◆ Task to complete: Determine the number of lines below that contain the string "length", and state only that number.
Top of Working data
-- ==== Sys2Proof/Machine/Ops.lean ====
section
/-! DEFINITION. The operations the meanings share: window bytes, the stream's bits, the output buffer, the outcome of a
command in STATUS (the block's whole exception mechanism, R394 to R402), and the counters. -/

namespace Sys2Proof.Machine

/-! ## Window bytes -/

/-- The byte at an offset; an unlisted one is 0x00 (R57). -/
def readByte : Memory → Nat → Byte
  | [], _ => 0
  | (k, v) :: m, a => if k = a then v else readByte m a

/-- The list without the byte at an offset. -/
def eraseByte (m : Memory) (a : Nat) : Memory := m.filter fun c => c.1 != a

/-- Put a byte in its place of the rising offsets. -/
def insertByte : Memory → Nat → Byte → Memory
  | [], a, b => [(a, b)]
  | (k, v) :: m, a, b => if a < k then (a, b) :: (k, v) :: m else (k, v) :: insertByte m a b

/-- Store one byte, keeping offsets rising and no byte 0x00 listed. -/
def writeByte (m : Memory) (a : Nat) (b : Byte) : Memory :=
  if b = 0 then eraseByte m a else insertByte (eraseByte m a) a b

/-- Store bytes at rising offsets from `a`. -/
def writeBytes : Memory → Nat → List Byte → Memory
  | m, _, [] => m
  | m, a, b :: r => writeBytes (writeByte m a b) (a + 1) r

/-- The `n` bytes from offset `a`. -/
def readBytes (m : Memory) (a n : Nat) : List Byte := (List.range n).map fun j => readByte m (a + j)

/-- The canonical form: offsets strictly rising, no byte 0x00 listed. -/
abbrev Memory.wf (m : Memory) : Prop :=
  List.Pairwise (fun c d => c.1 < d.1) m ∧ ∀ c ∈ m, c.2 ≠ 0

/-- A 32-bit window access: the byte at the lowest offset in bits [7:0] (R76). -/
def readWordLe (m : Memory) (a : Nat) : Word :=
  readByte m (a + 3) ++ readByte m (a + 2) ++ readByte m (a + 1) ++ readByte m a

/-- The four bytes of a word, lowest offset first (R76). -/
def wordBytesLe (w : Word) : List Byte :=
  [w.extractLsb' 0 8, w.extractLsb' 8 8, w.extractLsb' 16 8, w.extractLsb' 24 8]

/-! ## The windows (R73, R74), by region offset -/

/-- CU INMASK (R73). -/
def cuInmask : Nat := 0x01000
/-- CU IN (R73). -/
def cuIn : Nat := 0x03000
/-- CU OUT (R73). -/
def cuOut : Nat := 0x10000
/-- DU OUT (R74). -/
def duOut : Nat := 0x03000
/-- DU STREAM (R74). -/
def duStream : Nat := 0x10000

/-- `unpack_F(W)` of the window at offset `a` (R78). -/
def windowVector (m : Memory) (a n : Nat) : BitSeq := unpackBits n (readBytes m a (byteCount n))

/-! ## The stream (R80) -/

/-- Stream bit k: bit 7 - (k mod 8) of STREAM byte floor(k/8) (R80). -/
def streamBit (u : Du) (k : Nat) : Bool := (readByte u.win (duStream + k / 8)).getMsbD (k % 8)

/-- How many bits remain, NUM_BITS - BIT_POS (R184). -/
def remaining (u : Du) : Nat := u.numBits.toNat - u.bitPos.toNat

/-- The unread bits of the stream, from BIT_POS up to NUM_BITS (R80, R180). -/
def unreadBits (u : Du) : BitSeq := (List.range (remaining u)).map fun k => streamBit u (u.bitPos.toNat + k)

/-- The reader after it has read all of the unread bits but `rest` (R181: BIT_POS grows by one a bit). -/
def Du.readTo (u : Du) (rest : BitSeq) : Du :=
  { u with bitPos := u.bitPos + BitVec.ofNat 32 ((unreadBits u).length - rest.length) }

/-- BIT_POS <- 8 * ceil(BIT_POS / 8) (R183). -/
def Du.align (u : Du) : Du := { u with bitPos := BitVec.ofNat 32 (8 * byteCount u.bitPos.toNat) }

/-! ## The output buffer (R170 to R172) -/

/-- CAP = 48 x F bits (R170). -/
def obufCap (u : Cu) : Nat := 48 * u.fs.toNat

/-- `put(s)`: the capacity is checked once, then the bits are appended in order (R172). -/
def put (s : BitSeq) (u : Cu) : Except ErrCode Cu :=
  if u.obuf.length + s.length > obufCap u then .error .overflow else .ok { u with obuf := u.obuf ++ s }

/-! ## Command outcomes in STATUS -/

/-- A packet command raises an error: READY <- 0, FAULT <- 1, ERR <- code (R394). This is the block's exception entry;
what it records beside the code is that nothing else has changed (R402). -/
def Status.raise (e : ErrCode) (s : Status) : Status := { s with ready := false, fault := true, err := e }

/-- Only ERR changes: BAD_COMMAND (R393), NOT_READY (R398), a failed D_LOAD (R396), and OK at the end of a command. -/
def Status.report (e : ErrCode) (s : Status) : Status := { s with err := e }

/-- An INIT that fails (R396). -/
def Status.initFailed (s : Status) : Status :=
  { s with ready := false, fault := false, hazard := false, err := .invalidArgument }

/-- An INIT that succeeds (R291, R341), the one way out of a fault (R397): the return from the error state (R402). -/
def Status.initDone (s : Status) : Status :=
  { s with ready := true, fault := false, hazard := false, err := .ok }

/-- The CU raises an error: every element but STATUS keeps its value (R394). -/
def Cu.raise (e : ErrCode) (u : Cu) : Cu := { u with st := u.st.raise e }

/-- The DU raises an error: every element but STATUS keeps its value, BIT_POS included (R394). -/
def Du.raise (e : ErrCode) (u : Du) : Du := { u with st := u.st.raise e }

/-- A unit's status after an illegal command word: only ERR changes (R393). -/
def State.badCommand (s : State) : CodecUnit → State
  | .cu => { s with cu := { s.cu with st := s.cu.st.report .badCommand } }
  | .du => { s with du := { s.du with st := s.du.st.report .badCommand } }

/-- What a compressor operation that may raise an error leaves: its result, or the unit as it was with the error (R394). -/
def Cu.orRaise (u : Cu) : Except ErrCode Cu → Cu
  | .ok u' => u'
  | .error e => u.raise e

/-- A micro-operation of the CU's that may raise an error, as a step of the machine. -/
def State.runCu (s : State) (r : Except ErrCode Cu) : State := { s with cu := s.cu.orRaise r }

/-! ## Counters -/

/-- `min(t + 1, 2^32 - 1)` (R24, R30). -/
def satInc (t : Word) : Word := if t = BitVec.allOnes 32 then t else t + 1

end Sys2Proof.Machine
end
Bottom of Working data
◆ Expected answer: 2